Além da limitação de escala, outra questão que dificulta a interpretação e comparação de dados pedológicos na literatura sobre cerâmica é a insuficiência de dados sobre a identificação taxonômica dos solos em questão, tendência reconhecida por estudiosos de cerâmica artesanal e de etnopedologia, como NICKLIN (1979), GOSSELAIN (1994) e TABOR et al (1990). Neste último caso, os autores consideraram que

“Levantamentos pedológicos futuros deveriam determinar como predizer a localização de ‘Yumba’, um material de solo vermelho e argiloso importante para confecção de vasos cerâmicos queimados. Em muitas áreas, esse material de solo é raro ou difícil de encontrar e as pessoas têm que comprar vasos de sítios distantes. A identificação, em futuros levantamentos pedológicos, de fontes desse material para zonas com limitado acesso a ele seria um benefício”

Por outro lado, a descrição e classificação de solos usados em cerâmica são temas escassos na literatura pedológica e etnopedológica.
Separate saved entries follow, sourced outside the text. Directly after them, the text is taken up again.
/-- The record store and its controller. -/
structure RecStore where
  /-- 14 R377: the 256 KiB of ferroelectric cells. Reset DESIGN CHOICE all 0, every record at default (log 3). -/
  cells : Mem := []
  /-- 02 Table 2.2 (R44): `Q-REC`. Reset empty. -/
  queue : List (QE RecEntry) := []
  /-- 02 Table 2.2 (R44): writes that wait for a `Q-REC` credit of their producer. Reset empty. -/
  waiting : List (QE RecEntry) := []
  /-- 02 R42: writes to be repeated in a later period after a poisoned entry. Reset empty. -/
  again : List (QE RecEntry) := []
  /-- 14 R383: write list. Reset empty. -/
  wlist : List RecEntry := []
  /-- 14 R383: the write whose copy is being written. Reset none. -/
  cur : Option RecEntry := none
  /-- 14 R384: model time at which that copy ends. Reset 0. -/
  curEnd : Nat := 0
  /-- 14 R387: records marked `DUP_SEQ`. Reset empty. -/
  dups : List (Nat × Nat) := []
  /-- 14 Table 14.11 (R400): `DEFAULTS` per region. Reset 0. -/
  defaults : List Nat := List.replicate 32 0
  /-- 14 Table 14.11 (R400): `MIGRATED` per region. Reset 0. -/
  migrated : List Nat := List.replicate 32 0
  /-- 14 R388: converted records to be written back in the first period. Reset empty. -/
  toMigrate : List RecEntry := []
  /-- 14 Table 14.11 (R400): `WRITES` per region. Reset 0. -/
  writes : List Nat := List.replicate 32 0
  /-- 14 R397: wrong password attempts per region. Reset 0. -/
  wrong : List Nat := List.replicate 32 0
  /-- 05 R135: regions unlocked for reading, one bit each. Reset 0. -/
  unlockR : Nat := 0
  /-- 05 R135: regions unlocked for writing, one bit each. Reset 0. -/
  unlockW : Nat := 0
  /-- 14 Table 14.13 (R401): `RECALL_US`. Reset 0. -/
  recallUs : Nat := 0
  /-- 14 Table 14.13 (R401): band of the pulse in force. Reset 1. -/
  band : Nat := 1
  /-- 14 Table 14.13 (R401): `LIST_HIGH`. Reset 0. -/
  listHigh : Nat := 0
  /-- 14 Table 14.13 (R401): `LOG_SKIPPED`. Reset 0. -/
  logSkipped : Nat := 0
  /-- 14 Table 14.13 (R401): `SAVE_DROPPED`. Reset 0. -/
  saveDropped : Nat := 0
  /-- 14 Table 14.13 (R401): `COPIES`. Reset 0. -/
  copies : Nat := 0
  /-- 14 R393: the store log's next number. Reset 1. -/
  logNum : Nat := 1
  /-- 14 R393: record that takes the next log entry. Reset 0. -/
  logRec : Nat := 0
  /-- 14 R393: log entries written in this period. Reset 0. -/
  logDone : Nat := 0
  /-- 14 R393: events of this period beyond the seventh. Reset empty. -/
  logHeld : List LogEntry := []
  /-- 14 R382: number of the next tagged command write. Reset 1. -/
  nextTag : Nat := 1
  hot : Hot := {}
  /-- 14 R392: model time from which `VSUP` time counts on beyond `VSUP_SEC`. Reset 0. -/
  vsupFrom : Nat := 0
  /-- 14 R392: model time from which Mainline time counts on beyond `MAIN_SEC`; none outside Mainline. Reset none. -/
  mainFrom : Option Nat := none
  deriving DecidableEq, Repr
O levantamento bibliográfico mais completo em etnopedologia (BARRERA-BASSOLS & ZINCK, 2000) é totalmente dedicado ao uso agrícola do solo, embora outros estudos (BARRERA-BASSOLS, 1988; BARRERA- BASSOLS & ZINCK, 2003b) tenham demonstrado que o uso do solo por camponeses inclui aspectos diversos, tais como a produção de alimentos e o fornecimento de materiais para uso em construção, cerâmica, medicina e rituais mágico-religiosos. Portanto, o enfoque etnopedológico poderia servir como ferramenta para enriquecer os levantamentos formais e ajustá-los às demandas das populações locais, não somente para fins agrícolas.